Mexican auto production and sales continued to fall sharply in August from the year-ago month, although an improvement in U.S. demand limited the decline in exports, an industry group reported Tuesday.

The Mexican Auto Industry Association, or AMIA, said production fell 34% from August 2008 to 134,501 units, while exports were down 22% to 111,263 units, and domestic sales fell 32% to 58,926 units.

The drop in exports was smaller than in previous months, helped by the U.S. "Cash for Clunkers" program driving demand for new cars.

"The U.S. vehicle renovation program mitigated the drop in exports from our country," AMIA said, adding that exports to the U.S. fell 22% year-on-year last month.

In the first eight months of 2009, exports to the U.S. were off 38% from the same period in 2008.

"This apparent improvement should be taken with certain reservations," Mexico City's Vector brokerage said in a research note. "The question remains as to whether the U.S. recovery will be sustained, given that domestic demand is stagnant and won't be the motor that lifts the economy."

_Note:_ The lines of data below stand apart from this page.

-- ==== Sys2Proof/Machine/Dispatch.lean ====
section
/-!
DEFINITION. The dispatch: one arm for each constructor of Instr.
-/
namespace Sys2Proof.Machine
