/-- The lanes (R184, R187 to R190, R198, R199): a free working lane takes the tile whose turn it is; a finished tile leaves its lane and, when it is the last of its frame and DSP holds a credit
for its queue, ends its packet there, the frame is gone and its strike goes to its ports; a lane's error fails
the lane and drops the frame; so does the render deadline, which counts the skip. -/
def Obligations.LanesRender : Prop :=
  ∀ s : State,
    (∀ (l : Fin 68) f tile, s.up 17 = true → s.up 27 = true → s.laneWorks l = true → s.lanes.any (fun e => e.1 == l.val) = false → s.nextTile = some (f, tile) →
      ∃ t w, exec (.laneTakeTile l) s = .next t ∧ t.lanes = s.lanes ++ [(l.val, w)] ∧ w.zone = f.zone ∧ w.k = f.k ∧ w.tile = tile ∧
        w.out = (renderTile (s.planOf f.epoch) (s.laneIn f) { f with stats := Resid.init, pow := [] } tile).1 ∧ t = { s with lanes := t.lanes, frames := t.frames, entered := t.entered }) ∧
    (∀ (l : Fin 68) e, s.lanes.find? (fun e => e.1 == l.val) = some e → ∃ t, exec (.tileDone l) s = .next t ∧ (∀ x ∈ t.lanes, x.1 ≠ l.val ∧ x ∈ s.lanes) ∧
      t.plan = s.plan ∧ t.mode = s.mode ∧
      (∀ f pg, s.frames.find? (fun f => f.zone == e.2.zone && f.k == e.2.k) = some f → e.2.out.tile = e.2.tile → f.buf = [] → f.left = [(pg, [e.2.tile])] →
        s.tileRoom pg f.zone = true → s.portsMay f = true →
        (∀ g ∈ t.frames, ¬ (g.zone = f.zone ∧ g.k = f.k)) ∧
        ({ zone := f.zone, k := f.k, ps := f.ps, epoch := f.epoch, eop := true, tile := e.2.out } : TileOut) ∈ t.tiles pg f.zone ∧
        ∀ q ∈ (s.planOf f.epoch).zonePorts f.zone, s.code q ≠ 0 → ∃ x ∈ Sparse.get (fun _ => []) t.portQ q, x.zone = f.zone ∧ x.k = f.k ∧ x.flags = 0)) ∧
    (∀ (l : Fin 68) e, s.lanes.find? (fun e => e.1 == l.val) = some e → ∃ t, exec (.laneError l) s = .next t ∧ t.laneFailed l = true ∧
      (∀ g ∈ t.frames, ¬ (g.zone = e.2.zone ∧ g.k = e.2.k)) ∧ t.rd Reg.FE.SKIP_FAULT = satAdd (s.rd Reg.FE.SKIP_FAULT) 1 ∧ bit (t.blk 16).evtRaw 0 = true) ∧
    (∀ (z : Fin 256) k f, s.frames.find? (fun f => f.zone == z.val && f.k == k) = some f → ∃ t, exec (.renderDeadline z k) s = .next t ∧
      (∀ g ∈ t.frames, ¬ (g.zone = z.val ∧ g.k = k)) ∧ (∀ x ∈ t.lanes, ¬ (x.2.zone = z.val ∧ x.2.k = k)) ∧
      (t.rd Reg.FE.LAST_SKIP).toNat = z + 0x100 * (if f.admitted then 1 else 2) ∧ t.rd Reg.FE.LAST_SKIP_PT = f.ps ∧
      t.rd (Reg.FE.ZONE_SKIP z) = satAdd (s.rd (Reg.FE.ZONE_SKIP z)) 1 ∧ bit (t.blk 16).evtRaw 0 = true ∧ t.plan = s.plan)

/-- Live video (R149, R151, R152, R173): enabling a stream within 8 units starts it WAITING and beyond them, or with a reserved or unsupported setting, refuses it; an enabled stream keeps its settings; a packet of the stream's
format that is a whole picture completes one, and one of another format is reported; a silent stream is LOST. The packet is the model's reading (log entry 29). -/
def Obligations.VideoStreams : Prop :=
  ∀ (n : Fin 8) (s : State),
    (∀ r v, s.passes r (Reg.VIN.S_CTL n) → bit v 0 = true → bit (s.rd (Reg.VIN.S_CTL n)) 0 = false →
      vinReserved (v &&& 0x3FFF) = false → s.vinUnits + vinCost (v &&& 0x3FFF) ≤ 8 →
      ∃ t, exec (.sCtlWrite r n v) s = .next t ∧ t.rd (Reg.VIN.S_CTL n) = v &&& 0x3FFF ∧ t.vinState n = 1 ∧ t.vin n = VinStream.init ∧
        t.vinUnits = s.vinUnits + vinCost (v &&& 0x3FFF) ∧ (∀ m, m ≠ n.val → t.vin m = s.vin m)) ∧
    (∀ r v, s.passes r (Reg.VIN.S_CTL n) → bit v 0 = true → bit (s.rd (Reg.VIN.S_CTL n)) 0 = false →
      vinReserved (v &&& 0x3FFF) = true ∨ 8 < s.vinUnits + vinCost (v &&& 0x3FFF) →
      ∃ t, exec (.sCtlWrite r n v) s = .next t ∧ t.rd (Reg.VIN.S_CTL n) = v &&& 0x3FFE ∧ bit (t.rd (Reg.VIN.S_CTL n)) 0 = false ∧ bit (t.rd (Reg.VIN.S_STATUS n)) 3 = true ∧ bit (t.blk 21).evtRaw 1 = true ∧ t.vins = s.vins) ∧
    (∀ r v, s.passes r (Reg.VIN.S_CTL n) → bit (s.rd (Reg.VIN.S_CTL n)) 0 = true → v &&& 0x3FFE ≠ s.rd (Reg.VIN.S_CTL n) &&& 0x3FFE →
      ∃ t, exec (.sCtlWrite r n v) s = .next t ∧ t.rd (Reg.VIN.S_CTL n) = s.rd (Reg.VIN.S_CTL n) ∧ t.vins = s.vins ∧ (t.blk 21).errCnt = satInc (s.blk 21).errCnt ∧
        (s.proc 2 ≠ 2 → t = (s.claimed (Reg.VIN.S_CTL n)).err 21)) ∧
    (∀ p : VinPacket, s.up 21 = true → s.vinState n ≠ 0 → (p.width, p.height) = vinSize (fld (s.rd (Reg.VIN.S_CTL n)) 4 2) → p.sampling422 = true → p.progressive = true →
      (s.vin n).lastSeq = none → (s.vin n).cur = [] → (s.vin n).done.any (fun x => x.ts == p.rtpTs) = false → p.first = true → p.last = true →
      ∃ t pic, exec (.vinPacketRx n p) s = .next t ∧ t.vin n = { cur := [], done := State.vinDone pic (s.vin n).done, lastSeq := some p.seq } ∧ pic.ts = p.rtpTs ∧
        pic.parts = [(p.line, p.offset, p.octets)] ∧ pic.transfer = fld (s.rd (Reg.VIN.S_CTL n)) 10 2 ∧ pic.colorimetry = fld (s.rd (Reg.VIN.S_CTL n)) 12 2 ∧ t.rd (Reg.VIN.S_PIC_OK n) = s.rd (Reg.VIN.S_PIC_OK n) + 1 ∧ t.rd (Reg.VIN.S_LAST_TS n) = p.rtpTs ∧ t.vinState n = 2) ∧
    (∀ p : VinPacket, s.up 21 = true → s.vinState n ≠ 0 → (p.width, p.height) ≠ vinSize (fld (s.rd (Reg.VIN.S_CTL n)) 4 2) ∨ p.sampling422 = false ∨ p.progressive = false →
      exec (.vinPacketRx n p) s = .next (s.wr (Reg.VIN.S_STATUS n) (setBit (s.rd (Reg.VIN.S_STATUS n)) 4 true))) ∧
    (s.vinState n = 1 ∨ s.vinState n = 2 → ∃ t, exec (.vinStreamLost n) s = .next t ∧ t.vinState n = 3 ∧ bit (t.blk 21).evtRaw 1 = true ∧
      Notifies [21] [Reg.VIN.S_STATUS n] s t)

/-- Clips in flash (R158, R161): a load that passes every check stores the file, and one that fails reports its cause and stores nothing; a delete removes a clip that no player uses. Clip players (R159, R160, R161): PRELOAD of a stored clip starts its copy to the cache, which ends with the clip cached and held; GO arms the player with its start, its speed and its instant or refuses with the cause; the armed player plays
from its instant; STOP freezes it. PRELOAD of a cached clip and the order of the refusals are the model's readings (log entry 30), and what
use is in the order of the cache is its choice (log entry 111). -/
def Obligations.ClipsPlay : Prop :=
  (∀ s : State,
      (∀ (c : BitVec 16) file, s.up 22 = true → ∃ t, exec (.clipLoad c file) s = .next t ∧ bit (t.blk 22).evtRaw 0 = true ∧
        t.rd Reg.CLIP.LOAD_STATUS = W (c.toNat + 0x10000 * clipResult file s.clipFree (!s.clipStored c.toNat)) ∧
        t.clipFile c.toNat = (if clipResult file s.clipFree (!s.clipStored c.toNat) = 1 then file else s.clipFile c.toNat) ∧
        (∀ d, d ≠ c.toNat → t.clipFile d = s.clipFile d) ∧ Notifies [22] [Reg.CLIP.LOAD_STATUS] { s with clips := t.clips } t) ∧
      (∀ r (c : BitVec 16), s.passes r Reg.CLIP.DELETE → s.clipHeld c.toNat = false → ∃ t, exec (.clipDelete r c) s = .next t ∧ t.clipStored c.toNat = false ∧
        t.clipCache.contains c.toNat = false ∧ (∀ d, d ≠ c.toNat → t.clipFile d = s.clipFile d) ∧ t = { s.claimed Reg.CLIP.DELETE with clips := t.clips, clipCache := t.clipCache }) ∧
      (∀ r (c : BitVec 16), s.passes r Reg.CLIP.DELETE → s.clipHeld c.toNat = true →
        exec (.clipDelete r c) s = .next ((s.claimed Reg.CLIP.DELETE).err 22))) ∧
  (∀ (p : Fin 8) (s : State),
      let c := fld (s.rd (Reg.CLIP.P_CLIP p)) 0 16
      (∀ r, s.passes r (Reg.CLIP.P_CMD p) → s.clipStored c = true → ∃ t, exec (.clipPreload r p) s = .next t ∧ t.player p = { s.player p with loading := some c } ∧
        fld (t.rd (Reg.CLIP.P_STATUS p)) 8 4 = 0 ∧ t.playState p = (if s.playState p = 3 ∨ s.playState p = 4 then s.playState p else 1) ∧ t.clips = s.clips ∧ t.clipCache = s.clipCache) ∧
      (∀ r, s.passes r (Reg.CLIP.P_CMD p) → s.clipStored c = false → ∃ t, exec (.clipPreload r p) s = .next t ∧ fld (t.rd (Reg.CLIP.P_STATUS p)) 8 4 = 4 ∧
        Writes [] [Reg.CLIP.P_STATUS p] (s.claimed (Reg.CLIP.P_CMD p)) t) ∧
      (∀ d kept, (s.player p).loading = some d → s.cacheFit d = some kept → ∃ t, exec (.clipPreloadDone p) s = .next t ∧ t.clipCache = kept ++ [d] ∧ (t.player p).loading = none ∧
        (s.playState p = 1 → t.playState p = 2 ∧ (t.player p).held = some d)) ∧
      (∀ r, s.passes r (Reg.CLIP.P_CMD p) → s.goRefuse p = 0 → ∃ t, exec (.clipGo r p) s = .next t ∧ t.playState p = 3 ∧ (t.player p).held = some c ∧
        (t.player p).speed = s.playSpeed p ∧ (t.player p).start = (s.rd (Reg.CLIP.P_START p)).toNat ∧
        (t.player p).goExt = (s.tb (s.playTb p)).ext + (s.rd (Reg.CLIP.P_GO_PT p) - (s.tb (s.playTb p)).count).toInt ∧ t.clips = s.clips ∧
        t.clipCache = s.clipCache.filter (fun x => x != c) ++ [c]) ∧
      (∀ r, s.passes r (Reg.CLIP.P_CMD p) → s.goRefuse p ≠ 0 → ∃ t, exec (.clipGo r p) s = .next t ∧ fld (t.rd (Reg.CLIP.P_STATUS p)) 8 4 = s.goRefuse p ∧
        Writes [] [Reg.CLIP.P_STATUS p] (s.claimed (Reg.CLIP.P_CMD p)) t) ∧
      (∀ r, s.passes r (Reg.CLIP.P_CMD p) → s.playState p = 3 ∨ s.playState p = 4 ∨ s.playState p = 5 → ∃ t, exec (.clipStop r p) s = .next t ∧ t.playState p = 6 ∧
        t.player p = s.player p ∧ Notifies [22] [Reg.CLIP.P_STATUS p] (s.claimed (Reg.CLIP.P_CMD p)) t) ∧
      (s.playState p = 3 → (s.player p).goExt ≤ (s.tb (s.playTb p)).ext → ∃ t, exec (.clipPlayStart p) s = .next t ∧ t.playState p = 4 ∧ t.player p = s.player p ∧
        Notifies [22] [Reg.CLIP.P_STATUS p] s t))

AMIA President Eduardo Solis reiterated at a press conference that the industry expects production for the full-year to be 30% lower than in 2008.

Auto production in the January to August period tumbled 40% from the year-ago period to 845,858 vehicles. Exports sank 38% to 686,824 units, while domestic sales fell 31% to 471,658.

"The adverse international economic situation continues affecting our exports and production," AMIA said, adding that weak consumer confidence is hurting sales in Mexico.